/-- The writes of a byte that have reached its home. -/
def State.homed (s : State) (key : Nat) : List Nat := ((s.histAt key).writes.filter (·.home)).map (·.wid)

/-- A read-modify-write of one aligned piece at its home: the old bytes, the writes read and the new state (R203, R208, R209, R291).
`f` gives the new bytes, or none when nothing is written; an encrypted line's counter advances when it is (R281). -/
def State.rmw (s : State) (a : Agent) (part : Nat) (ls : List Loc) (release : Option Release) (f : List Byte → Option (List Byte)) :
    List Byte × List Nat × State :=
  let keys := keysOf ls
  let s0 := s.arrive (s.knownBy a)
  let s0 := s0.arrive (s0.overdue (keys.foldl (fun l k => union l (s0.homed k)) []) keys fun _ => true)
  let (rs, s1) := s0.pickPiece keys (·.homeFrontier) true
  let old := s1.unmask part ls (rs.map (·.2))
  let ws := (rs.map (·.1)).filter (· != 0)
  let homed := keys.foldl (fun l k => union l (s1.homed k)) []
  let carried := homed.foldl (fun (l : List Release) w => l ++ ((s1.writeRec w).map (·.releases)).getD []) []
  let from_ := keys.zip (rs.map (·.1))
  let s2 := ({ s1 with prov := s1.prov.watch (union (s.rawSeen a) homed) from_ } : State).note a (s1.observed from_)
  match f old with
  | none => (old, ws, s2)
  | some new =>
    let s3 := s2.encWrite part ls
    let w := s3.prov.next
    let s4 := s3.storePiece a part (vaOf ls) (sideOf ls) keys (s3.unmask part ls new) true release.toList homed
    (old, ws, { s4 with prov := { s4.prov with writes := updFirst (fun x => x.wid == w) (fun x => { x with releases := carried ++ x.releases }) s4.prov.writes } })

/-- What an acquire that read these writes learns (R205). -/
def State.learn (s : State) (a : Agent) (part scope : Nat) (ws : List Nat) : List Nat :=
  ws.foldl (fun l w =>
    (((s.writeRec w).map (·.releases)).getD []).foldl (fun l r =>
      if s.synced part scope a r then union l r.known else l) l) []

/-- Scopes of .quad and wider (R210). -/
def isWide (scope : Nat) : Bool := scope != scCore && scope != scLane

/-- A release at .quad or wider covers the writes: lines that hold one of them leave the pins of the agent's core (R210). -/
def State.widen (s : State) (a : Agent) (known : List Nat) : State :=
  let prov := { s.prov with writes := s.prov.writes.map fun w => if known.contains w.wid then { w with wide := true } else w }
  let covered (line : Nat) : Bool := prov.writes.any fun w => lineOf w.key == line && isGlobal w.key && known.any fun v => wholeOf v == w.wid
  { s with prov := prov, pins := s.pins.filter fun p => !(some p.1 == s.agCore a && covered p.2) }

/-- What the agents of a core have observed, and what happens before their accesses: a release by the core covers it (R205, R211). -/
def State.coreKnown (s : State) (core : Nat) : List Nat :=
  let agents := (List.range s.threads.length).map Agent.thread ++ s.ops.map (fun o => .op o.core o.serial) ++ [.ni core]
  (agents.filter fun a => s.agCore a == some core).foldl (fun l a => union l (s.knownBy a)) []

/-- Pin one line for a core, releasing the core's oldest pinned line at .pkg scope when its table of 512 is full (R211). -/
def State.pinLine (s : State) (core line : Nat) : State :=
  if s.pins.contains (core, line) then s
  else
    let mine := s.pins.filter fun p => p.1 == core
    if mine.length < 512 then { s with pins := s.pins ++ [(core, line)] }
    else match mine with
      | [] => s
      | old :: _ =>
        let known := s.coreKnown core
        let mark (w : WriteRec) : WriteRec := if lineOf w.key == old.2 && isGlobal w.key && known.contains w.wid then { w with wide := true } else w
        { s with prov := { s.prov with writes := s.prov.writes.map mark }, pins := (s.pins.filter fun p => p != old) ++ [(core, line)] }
==
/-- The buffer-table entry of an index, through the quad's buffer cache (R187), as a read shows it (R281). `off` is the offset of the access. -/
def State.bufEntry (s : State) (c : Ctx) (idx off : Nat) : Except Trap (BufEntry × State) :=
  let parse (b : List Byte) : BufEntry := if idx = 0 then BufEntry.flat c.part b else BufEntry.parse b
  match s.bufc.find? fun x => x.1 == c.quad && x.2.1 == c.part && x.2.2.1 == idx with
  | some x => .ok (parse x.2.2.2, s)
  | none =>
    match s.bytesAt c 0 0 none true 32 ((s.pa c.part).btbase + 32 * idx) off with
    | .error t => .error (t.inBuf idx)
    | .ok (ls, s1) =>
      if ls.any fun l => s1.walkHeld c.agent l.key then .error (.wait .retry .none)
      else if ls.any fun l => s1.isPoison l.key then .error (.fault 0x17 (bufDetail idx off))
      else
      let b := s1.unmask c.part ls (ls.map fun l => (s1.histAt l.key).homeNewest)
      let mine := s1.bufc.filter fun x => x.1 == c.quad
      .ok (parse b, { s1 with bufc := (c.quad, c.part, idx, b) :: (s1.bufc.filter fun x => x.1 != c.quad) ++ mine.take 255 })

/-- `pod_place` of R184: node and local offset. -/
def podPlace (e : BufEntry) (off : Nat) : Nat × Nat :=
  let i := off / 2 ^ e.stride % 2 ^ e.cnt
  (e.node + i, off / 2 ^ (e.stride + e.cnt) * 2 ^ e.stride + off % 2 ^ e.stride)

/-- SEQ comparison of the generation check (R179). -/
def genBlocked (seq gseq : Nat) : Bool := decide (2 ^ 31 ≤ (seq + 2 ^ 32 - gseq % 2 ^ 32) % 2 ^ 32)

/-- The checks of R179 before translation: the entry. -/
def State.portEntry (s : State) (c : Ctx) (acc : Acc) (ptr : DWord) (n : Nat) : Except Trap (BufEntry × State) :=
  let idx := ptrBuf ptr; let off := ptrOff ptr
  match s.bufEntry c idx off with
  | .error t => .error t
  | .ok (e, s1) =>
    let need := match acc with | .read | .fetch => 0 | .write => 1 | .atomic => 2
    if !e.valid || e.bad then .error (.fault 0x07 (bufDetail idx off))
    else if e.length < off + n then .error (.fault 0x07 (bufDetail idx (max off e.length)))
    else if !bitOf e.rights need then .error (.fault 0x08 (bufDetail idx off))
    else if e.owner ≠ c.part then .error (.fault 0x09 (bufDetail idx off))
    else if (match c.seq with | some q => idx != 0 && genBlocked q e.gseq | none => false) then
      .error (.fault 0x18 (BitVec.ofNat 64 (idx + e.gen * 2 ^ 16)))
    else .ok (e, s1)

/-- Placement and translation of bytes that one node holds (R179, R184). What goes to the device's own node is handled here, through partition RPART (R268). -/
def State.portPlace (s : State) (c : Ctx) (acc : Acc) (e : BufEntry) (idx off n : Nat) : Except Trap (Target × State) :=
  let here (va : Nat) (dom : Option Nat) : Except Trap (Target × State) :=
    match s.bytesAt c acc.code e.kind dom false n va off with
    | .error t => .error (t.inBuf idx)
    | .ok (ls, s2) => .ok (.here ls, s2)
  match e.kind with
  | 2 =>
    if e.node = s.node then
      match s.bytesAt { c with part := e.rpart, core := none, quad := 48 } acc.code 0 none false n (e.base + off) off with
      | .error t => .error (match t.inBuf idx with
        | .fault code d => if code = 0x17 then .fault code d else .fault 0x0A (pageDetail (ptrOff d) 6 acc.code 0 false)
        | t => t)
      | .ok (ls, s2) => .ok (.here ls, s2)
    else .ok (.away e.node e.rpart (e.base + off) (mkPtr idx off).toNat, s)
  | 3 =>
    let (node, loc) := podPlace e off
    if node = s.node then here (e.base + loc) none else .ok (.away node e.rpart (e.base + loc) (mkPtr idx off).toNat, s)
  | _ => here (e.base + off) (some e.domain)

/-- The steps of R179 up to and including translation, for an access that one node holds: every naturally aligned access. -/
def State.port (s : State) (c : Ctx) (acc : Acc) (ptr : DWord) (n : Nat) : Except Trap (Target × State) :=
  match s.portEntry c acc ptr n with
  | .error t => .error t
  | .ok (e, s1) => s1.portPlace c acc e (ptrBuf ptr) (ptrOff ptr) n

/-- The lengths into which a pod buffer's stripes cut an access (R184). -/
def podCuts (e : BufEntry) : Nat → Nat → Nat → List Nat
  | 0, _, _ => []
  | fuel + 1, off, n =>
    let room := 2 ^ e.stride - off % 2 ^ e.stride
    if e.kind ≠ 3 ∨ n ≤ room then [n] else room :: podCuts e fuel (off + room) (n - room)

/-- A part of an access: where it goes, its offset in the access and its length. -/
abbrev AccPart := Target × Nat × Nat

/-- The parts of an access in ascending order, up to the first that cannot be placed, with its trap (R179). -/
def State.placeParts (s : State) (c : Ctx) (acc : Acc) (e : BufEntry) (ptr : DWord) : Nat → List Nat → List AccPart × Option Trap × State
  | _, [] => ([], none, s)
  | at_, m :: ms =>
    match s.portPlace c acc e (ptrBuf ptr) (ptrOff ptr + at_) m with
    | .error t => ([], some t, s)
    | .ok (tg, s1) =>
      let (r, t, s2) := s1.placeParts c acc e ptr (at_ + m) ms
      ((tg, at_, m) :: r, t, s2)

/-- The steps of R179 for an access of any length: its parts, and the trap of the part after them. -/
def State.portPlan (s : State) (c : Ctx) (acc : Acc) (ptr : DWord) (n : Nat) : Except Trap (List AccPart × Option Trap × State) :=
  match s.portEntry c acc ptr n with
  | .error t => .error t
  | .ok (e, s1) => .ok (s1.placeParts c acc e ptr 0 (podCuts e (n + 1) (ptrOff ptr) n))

- PROBLEM REQUIREMENTS
Above are the records. Copy every line in them holding "union".

- TASK ANSWER
  let s0 := s0.arrive (s0.overdue (keys.foldl (fun l k => union l (s0.homed k)) []) keys fun _ => true)
  let homed := keys.foldl (fun l k => union l (s1.homed k)) []
  let s2 := ({ s1 with prov := s1.prov.watch (union (s.rawSeen a) homed) from_ } : State).note a (s1.observed from_)
      if s.synced part scope a r then union l r.known else l) l) []
  (agents.filter fun a => s.agCore a == some core).foldl (fun l a => union l (s.knownBy a)) []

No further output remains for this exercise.